ActionWrapper: You need to override the action (act) method, which can tweak the action passed to the wrapped environment by the agent.

To make it slightly more practical, let's imagine a situation where we want to intervene in the stream of actions sent by the agent and, with a probability of 10%, replace the current action with a random one. It might look like an unwise thing to do, but this simple trick is one of the most practical and powerful methods for solving the exploration/exploitation problem that I mentioned briefly in Chapter 1, What Is Reinforcement Learning?. By issuing the random actions, we make our agent explore the environment and from time to time drift away from the beaten track of its policy. This is an easy thing to do using the ActionWrapper class (a full example is in Chapter02/03_random_action_wrapper.py).

import gym
from typing import TypeVar
import random
Action = TypeVar('Action')
class RandomActionWrapper(gym.ActionWrapper):
    def __init__(self, env, epsilon=0.1):
        super(RandomActionWrapper, self).__init__(env)
        self.epsilon = epsilon

Here, we initialized our wrapper by calling a parent's __init__ method and saving epsilon (the probability of a random action).

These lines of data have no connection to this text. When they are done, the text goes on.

-- ==== Sys2Proof/Machine/Fetch.lean ====
section
/-!
DEFINITION. How sequencers walk lines (02 R32 to R41, R56, R57): tag checks, the lane to run next, the cache line, and
the events of a walk: LINE_ADVANCE, MODE_CROSSING, INSTRUCTION_CACHE_MISS, RESULT_WRITEBACK.
-/
namespace Sys2Proof.Machine

/-- The words at the own lane i of a line: the instruction's two words and its number of lanes, after the checks of
R35. -/
def ownWords (q : Seqr) (ws : List W32) (i : Nat) : Option (W32 × W32 × Nat) :=
  let h := ws[0]?.getD 0
  let w := ws[i]?.getD 0
  let next := if i = 7 then 0 else tagOf h (i + 1)
  if isWide q w then
    if i = 7 ∨ next ≠ 8 then none else some (w, ws[i + 1]?.getD 0, 2)
  else if i < 7 ∧ next = 8 then none
  else some (w, 0, 1)

/-- What comes next at a running sequencer: an instruction, with the state at its lane; an event of the walk; or a
cause raised. -/
inductive Next
  | run (i : Instr) (s : State)
  | cause (c : Cause) (s : State)

/-- The own lane i of the current line: its words decode to an instruction, or a cause. -/
def atLane (q : Seqr) (ws : List W32) (i : Nat) (s : State) : Next :=
  let s := s.modSeq q fun x => { x with lane := i }
  match ownWords q ws i with
  | none => .cause .encTag s
  | some (w, w1, _) =>
    match decode q w w1 with
    | .ok ins => .run ins s
    | .error c => .cause c s

/-- The walk of a sequencer whose line is in the instruction cache (02 R34 to R37, R56, R57; 08 R258). The entry line of a task is a
crossing whether it holds a lane of CTL or not (02 R56). -/
def walkLine (q : Seqr) (ws : List W32) (s : State) : Next :=
  let h := ws[0]?.getD 0
  let x := s.core.seq q
  if !x.entered && hdrBad h then .cause .encHdr s
  else if !x.entered && q != .ctl && hdrX h != s.core.x then .cause .modeMix s
  else if q == .ctl && s.core.fresh && hdrX h != s.core.x then .run .modeCrossing s
  else
    let s := (s.modSeq q fun y => { y with entered := true }).modCore fun c => if q = .ctl then { c with fresh := false } else c
    match scan q h (8 - x.lane) x.lane with
    | .bad i => .cause .encTag (s.modSeq q fun y => { y with lane := i })
    | .past => .run (.lineAdvance q) s
    | .own i =>
      if q == .ctl && hdrX h != s.core.x && !s.core.uh then .run .modeCrossing s
      else atLane q ws i s

/-- The next thing at a running sequencer. -/
def nextAt (q : Seqr) (s : State) : Next :=
  let x := s.core.seq q
  match cachedLine s x.line with
  | none => .run (.instructionCacheMiss q) s
  | some ws => walkLine q ws s

/-! ## Events of the walk -/

/-- A sequencer leaves its line (02 R37, R40). -/
def leaveLine (q : Seqr) (s : State) : State := s.modSeq q fun x => { x.leave q s.core.uh with last := s.now }

def execLineAdvance (q : Seqr) (s : State) : Host.Outcome State Fault Refusal :=
  let x := s.core.seq q
  if !x.run then .next s
  else match cachedLine s x.line with
    | none => .next s
    | some ws =>
      match scan q (ws[0]?.getD 0) (8 - x.lane) x.lane with
      | .bad i => .next (takeTrap q ⟨.encTag, 0, none⟩ 0 (s.modSeq q fun y => { y with lane := i }))
      | .own _ => .next s
      | .past => .next (leaveLine q s)

/-- Does a mode crossing wait, first for the other sequencers and what VEC has pushed, then for commands and CTL's accesses (02
R56). -/
def crossingWaits (s : State) : Bool × Bool :=
  (!(idle s .acs && idle s .vec && idle s .mov && storesDone s), !(s.core.cmds.isEmpty && s.core.accq.isEmpty))

/-- CTL waits for what goes on; streams are cancelled before the wait for commands (02 R56). -/
def execModeCrossing (s : State) : Host.Outcome State Fault Refusal :=
  if !s.core.ctl.run then .next s
  else if (crossingWaits s).1 then .next (nextCycle .ctl s)
  else if (crossingWaits s).2 then .next (nextCycle .ctl (cancelStreams s))
  else
    let s := emptyLats (cancelStreams (settle s))
    .next (s.modCore fun c => { c with x := !c.x, ctl := { c.ctl with ready := s.now + 8 } })

/-- Fetch a line (01 R23; 02 R38; 13 R365, R367, R369): only private pages with the code bit hold code (DEDUCED, log
entry 8). -/
def fetchLine (line : BitVec 47) (s : State) : Except Flt (State × List W32) :=
  let r : Req := { s.req 1 with priv := s.core.priv }
  let va := line.toNat * 32
  match regionOf r.width r.v va 32 with
  | .error c => .error ⟨c, va, none⟩
  | .ok .priv =>
    match locate s r va 32 .fetch with
    | .error f => .error f
    | .ok (s, p) =>
      match readPieces s [p] with
      | .error f => .error f
      | .ok bs => .ok (s, (List.range 8).map fun i => BitVec.ofNat 32 (leVal (bs.drop (4 * i) |>.take 4)))
  | .ok _ => .error ⟨.vaHole, va, none⟩

def execInstructionCacheMiss (q : Seqr) (s : State) : Host.Outcome State Fault Refusal :=
  let x := s.core.seq q
  if !x.run then .next s
  else match cachedLine s x.line with
    | some _ => .next s
    | none =>
      if !wayOpen s (s.req 1) (x.line.toNat * 32) 32 then .next (if s.core.x then freeze s else nextCycle q s)
      else match fetchLine x.line s with
      | .error f => .next (fetchFault q f s)
      | .ok (s, ws) =>
        let k := s.myRank
        let l : ILine := { asid := k.asid, gen := k.gen, line := x.line, words := ws }
        let s := s.modCore fun c => { c with icache := l :: c.icache.take (Config.icacheLines - 1) }
        .next (if s.core.x then freeze s else s)

/-- Is the result in flight to be written now: not while an exposed pre-emption holds it, nor past the cycle in which an exposed region
has come to stand still for one (10 R314), nor, of another sequencer
than CTL, while the user completion handler runs (08 R258). -/
def Core.ripe (c : Core) (n : Nat) (p : Pend) : Bool :=
  decide (p.due ≤ n) && !(c.trap.map fun t => t.pre && !t.done).getD false && !(c.x && c.uh && p.ent.q != .ctl)
    && !(c.standsStill && decide (max c.ctl.last (c.stopReq.getD 0) < p.due))

/-- Results whose latency has elapsed are written, in order of completion, those of one cycle in program order (02 R49). -/
def execResultWriteback (s : State) : Host.Outcome State Fault Refusal :=
  let n := s.now
  .next (s.modCore fun c =>
    let d := (byDue (c.pend.filter (c.ripe n))).foldl (fun d p => d.commit p.dst) c
    { d with pend := c.pend.filter fun p => !c.ripe n p })

end Sys2Proof.Machine
end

    def action(self, action: Action) -> Action:
        if random.random() < self.epsilon:
            print("Random!")
            return self.env.action_space.sample()
        return action

This is a method that we need to override from a parent's class to tweak the agent's actions. Every time we roll the die, and with the probability of epsilon, we sample a random action from the action space and return it instead of the action the agent has sent to us. Note that using action_space and wrapper abstractions, we were able to write abstract code, which will work with any environment from Gym. Additionally, we must print the message every time we replace the action, just to verify that our wrapper is working. In the production code, of course, this won't be necessary.

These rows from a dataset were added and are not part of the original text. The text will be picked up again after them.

def execVslide (o : VSlideOps) (s : State) : Host.Outcome State Fault Refusal :=
  let t := o.o.ty
  let n : Int := elems t
  finish .vec (vinstr t o.o.vd o.o.nw 6 4 [o.o.va, o.o.vb] s fun xs old =>
    (vselect t old (active s o.o.m) fun i =>
      let k : Int := (i : Int) + o.imm.toInt
      if 0 ≤ k ∧ k < n then elemOf t (src xs 0) k.toNat
      else if n ≤ k then elemOf t (src xs 1) (k - n).toNat
      else elemOf t (src xs 1) (k + n).toNat, maskOf s o.o.m))

/-! ## Sparsity packing (05 R162, R163) -/

def vcmprs (o : VCmprsOps) (s : State) : Out :=
  let t := o.ty
  let n := elems t
  let lo := o.half.toNat * (n / 2)
  withV [o.va] s fun xs s' =>
    if sqFull s false o.vd then .stall s
    else
      let kept := (List.range (n / 4)).flatMap fun g =>
        let p := keep2 t ((List.range 4).map fun i => elemOf t (src xs 0) (4 * g + i))
        [(p.1, elemOf t (src xs 0) (4 * g + p.1)), (p.2, elemOf t (src xs 0) (4 * g + p.2))]
      let half (i : Nat) : Bool := lo ≤ i && i < lo + n / 2
      let codes : VWord := vpack t (kept.map (·.2))
      let res := vselect t (vold s o.vd) half fun i => elemOf t codes (i - lo)
      let idx : Nat := packCodes 2 (kept.map (·.1))
      let md := setFld (s.core.m[o.md.toNat]?.getD 0) (2 * lo) n idx
      .ok (issued .vec 2 4 (mput o.md 10 md (maskBits 8192 fun i => 2 * lo ≤ i && i < 2 * lo + n)
        (vput t o.vd false 10 res (BitVec.allOnes 8192) (maskBits n half) s')))

def execVcmprs (o : VCmprsOps) (s : State) : Host.Outcome State Fault Refusal := finish .vec (vcmprs o s)

/-- VXPND (05 R163). An entry it pushes to a store queue has as the enable bits of group g's elements mask bit 4g, which governs the group
(DESIGN CHOICE, log entry 53). -/
def vxpnd (o : VXpndOps) (s : State) : Out :=
  let t := o.ty
  let n := elems t
  let ix := maskOf s o.ma
  let on (i : Nat) : Bool := active s o.m (i / 4 * 4)
  vinstr t o.vd o.nw 8 4 [o.va] s fun xs old =>
    (vselect t old on fun i =>
      let j := o.half.toNat * (n / 2) + 2 * (i / 4)
      if fld ix (2 * j + 2) 2 = i % 4 then elemOf t (src xs 0) (j + 1)
      else if fld ix (2 * j) 2 = i % 4 then elemOf t (src xs 0) j
      else 0, maskBits n on)

def execVxpnd (o : VXpndOps) (s : State) : Host.Outcome State Fault Refusal := finish .vec (vxpnd o s)

/-! ## Random draws and atomics (05 R164, R165) -/

def execVrng (o : VRngOps) (s : State) : Host.Outcome State Fault Refusal :=
  let j := s.myJob
  finish .vec (vapply .n32 o.vd o.nw o.m 12 4 [o.vidx] s fun l =>
    jcgDraw j.seed.toNat s.core.rank o.s.toNat j.stepNo.toNat o.ti.toNat (l[0]?.getD 0))

def vatomSel : VatomSel → AtomSel
  | .add => .add | .min => .min | .max => .max

/-- The fault of the first element, in ascending order, whose address fails (05 R165). Of an element both misaligned and in a hole it
is MEM_ALIGN (DESIGN CHOICE, log entry 53). -/
def vatomBad (s : State) (as : List Nat) : Option Flt :=
  let j := s.myJob
  as.findSome? fun a =>
    let va := spadLo + a
    if a % 4 ≠ 0 then some ⟨.memAlign, va, none⟩
    else match regionOf j.width j.v va 4 with
      | .error c => some ⟨c, va, none⟩
      | .ok (.spad _) => none
      | .ok _ => some ⟨.vaHole, va, none⟩

/-- One element's atomic on its word; a poisoned or absent word stops it. -/
def vatomOne (op : AtomSel) (s : State) (a x : Nat) : Except Flt State :=
  match access s (s.req 6) (spadLo + a) 4 .write with
  | .error f => .error f
  | .ok (s, ps) =>
    match readPieces s ps with
    | .error f => .error f
    | .ok bs => .ok (recheck (writePieces s ps (leBytes 4 (atomOp op 32 (leVal bs) x))))

def vatomAll (op : AtomSel) : List (Nat × Nat) → State → Except Flt State
  | [], s => .ok s
  | (a, x) :: l, s => match vatomOne op s a x with
    | .error f => .error f
    | .ok s => vatomAll op l s

/-- The largest number of the addresses that share a bank (01 R24). -/
def bankLoad (as : List Nat) : Nat :=
  let key (a : Nat) : Nat := a / 2 ^ 22 * 32 + a / 64 % 32
  let ks := as.map key
  ks.foldl (fun m k => max m (ks.count k)) 0

def vatom (o : VAtomOps) (s : State) : Out :=
  withV [o.va, o.vb] s fun xs t =>
    let on := (List.range 1024).filter (active s o.m)
    let ax := on.map fun i => (elemOf .n32 (src xs 0) i, elemOf .i32 (src xs 1) i)
    match vatomBad s (ax.map (·.1)) with
    | some f => .trap f 0 s
    | none =>
      if gated s .vec then .stall s
      else match vatomAll (vatomSel o.op) ax t with
        | .error f => .trap f 0 s
        | .ok t => .ok (issued .vec 2 (4 * max 1 (bankLoad (ax.map (·.1)))) t)

def execVatom (o : VAtomOps) (s : State) : Host.Outcome State Fault Refusal := finish .vec (vatom o s)

/-! ## Vector control (05 R166) -/

def execVloop (c : BitVec 16) (e : BitVec 8) (s : State) : Host.Outcome State Fault Refusal :=
  finish .vec (enterLoop .vec 2 (c.setWidth 32) e.toNat s)

def execVbrm (nn : Bool) (m : BitVec 4) (off : BitVec 16) (s : State) : Host.Outcome State Fault Refusal :=
  finish .vec <|
    if (maskOf s m == 0) == nn then .ok (transfer .vec (lineAt s.core.vec.line off.toInt) 1 2 s)
    else .ok (issued .vec 2 1 s)

def execVjmp (off : BitVec 16) (s : State) : Host.Outcome State Fault Refusal := finish .vec (jump .vec off.toInt s)

def execVsusp (s : State) : Host.Outcome State Fault Refusal :=
  finish .vec (.ok ((issued .vec 2 1 s).modCore fun c => { c with vec := { c.vec with run := false } }))

def execVnop (s : State) : Host.Outcome State Fault Refusal := finish .vec (.ok (issued .vec 2 1 s))

end Sys2Proof.Machine
end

if __name__ == "__main__":
    env = RandomActionWrapper(gym.make("CartPole-v0"))

Now it's time to apply our wrapper. We will create a normal CartPole environment and pass it to our Wrapper constructor. From here on, we will use our wrapper as a normal Env instance, instead of the original CartPole. As the Wrapper class inherits the Env class and exposes the same interface, we can nest our wrappers in any combination we want. This is a powerful, elegant, and generic solution.

    obs = env.reset()
    total_reward = 0.0
    while True:
        obs, reward, done, _ = env.step(0)
        total_reward += reward
        if done:
            break
    print("Reward got: %.2f" % total_reward)

Here is almost the same code, except that every time we issue the same action, 0, our agent is dull and does the same thing. By running the code, you should see that the wrapper is indeed working.

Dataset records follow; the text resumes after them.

/-- The first queued matrix command that has not started, when it may: predecessors retired, no earlier task's command on its
tiles, no stop asked (10 R316), issue not held; behind a nest, an MXMMA once the nest's last reduction has started, an MXGO once
the nest is no longer active (06 R177). -/
def mtxReady (s : State) : Option Cmd :=
  match (s.core.mtxQ.filterMap (cmdOf s)).find? (·.st == .waiting) with
  | none => none
  | some x =>
    let old := s.core.cmds.any fun y => decide (y.task < x.task) && y.op.tiles.any x.op.tiles.contains
    let behind := match s.core.nest, x.op with
      | none, _ => false
      | some n, .mxmma .. => !lastStarted n
      | some _, _ => true
    if mayStart s x && !old && !behind && s.core.stopReq.isNone && !engineHeld s then some x else none

/-- A matrix command starts: tiles left by an earlier task are claimed by its own. An MXMMA stays in the
queue until the array takes its step. -/
def execMtxCommandStart (s : State) : Host.Outcome State Fault Refusal :=
  match mtxReady s with
  | none => .next s
  | some x =>
    let s := x.op.tiles.foldl (claimTile x.task) s
    let s := modCmd s x.seq fun y => { y with st := .running }
    match x.op with
    | .mxgo n _ _ =>
      let nest : Nest := { seq := x.seq, nest := n, red := 0, step := 0, started := false, loaded := none, rot := 0, cause := none, fva := 0 }
      .next (s.modCore fun c => { c with mtxQ := c.mtxQ.erase x.seq, nest := some nest })
    | _ => .next s

/-- The MXMMA whose step the array may take next: started, no nest before it active, its tile not held (06 R171, R177). -/
def mmaReady (s : State) : Option Cmd :=
  match (s.core.mtxQ.filterMap (cmdOf s)).find? (·.st == .running) with
  | none => none
  | some x =>
    let first := match s.core.nest with
      | none => true
      | some n => before s x.seq n.seq
    if first && !(x.op.tiles.any (tileHeld s)) && s.core.stopReq.isNone && !engineHeld s then some x else none

/-- MXMMA's one reduction of one step, on its slots under the tags captured at its issue (06 R183). -/
def runMma (x : Cmd) (s : State) : State :=
  match x.op with
  | .mxmma n o klen ca cb sa sb =>
    let acc := o.acc.toNat
    let m0 := nestOrg n 992
    let n0 := nestOrg n 960
    let s := holdTile acc (s.modCore fun c => { c with mtxQ := c.mtxQ.erase x.seq })
    let a : Slot := { slotAt s o.osA.toNat with ty := o.tyA.ety, cb := ca, scale := sa }
    let b : Slot := { slotAt s o.osB.toNat with ty := o.tyB.ety, cb := cb, scale := sb }
    let s :=
      if triSkip n m0 n0 then setTile acc (fillTile (nestFill n)) s
      else setTile acc (tileStep x.cbs (if o.zero then 0 else tileAt s acc) a b klen (rndMode .rne o.rnd)) s
    let s := endReduction x.seq 0 x.k acc o.entry.toNat o.den n m0 n0 s
    modCmd s x.seq fun y => { y with st := .flag }
  | _ => s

rl_book_samples/Chapter02$ python 03_random_actionwrapper.py
Random!
Random!
Random!
Random!
Reward got: 12.00

If you want, you can play with the epsilon parameter on the wrapper's creation and verify that randomness improves the agent's score on average.

We should move on now and look at another interesting gem that is hidden inside Gym: Monitor.

Monitor

Another class that you should be aware of is Monitor. It is implemented like Wrapper and can write information about your agent's performance in a file, with an optional video recording of your agent in action. Some time ago, it was possible to upload the result of the Monitor class' recording to the https://gym.openai.com website and see your agent's position in comparison to other people's results (see the following screenshot), but, unfortunately, at the end of August 2017, OpenAI decided to shut down this upload functionality and froze all the results. There are several alternatives to the original website, but they are not ready yet. I hope this situation will be resolved soon, but at the time of writing, it is not possible to check your results against those of others.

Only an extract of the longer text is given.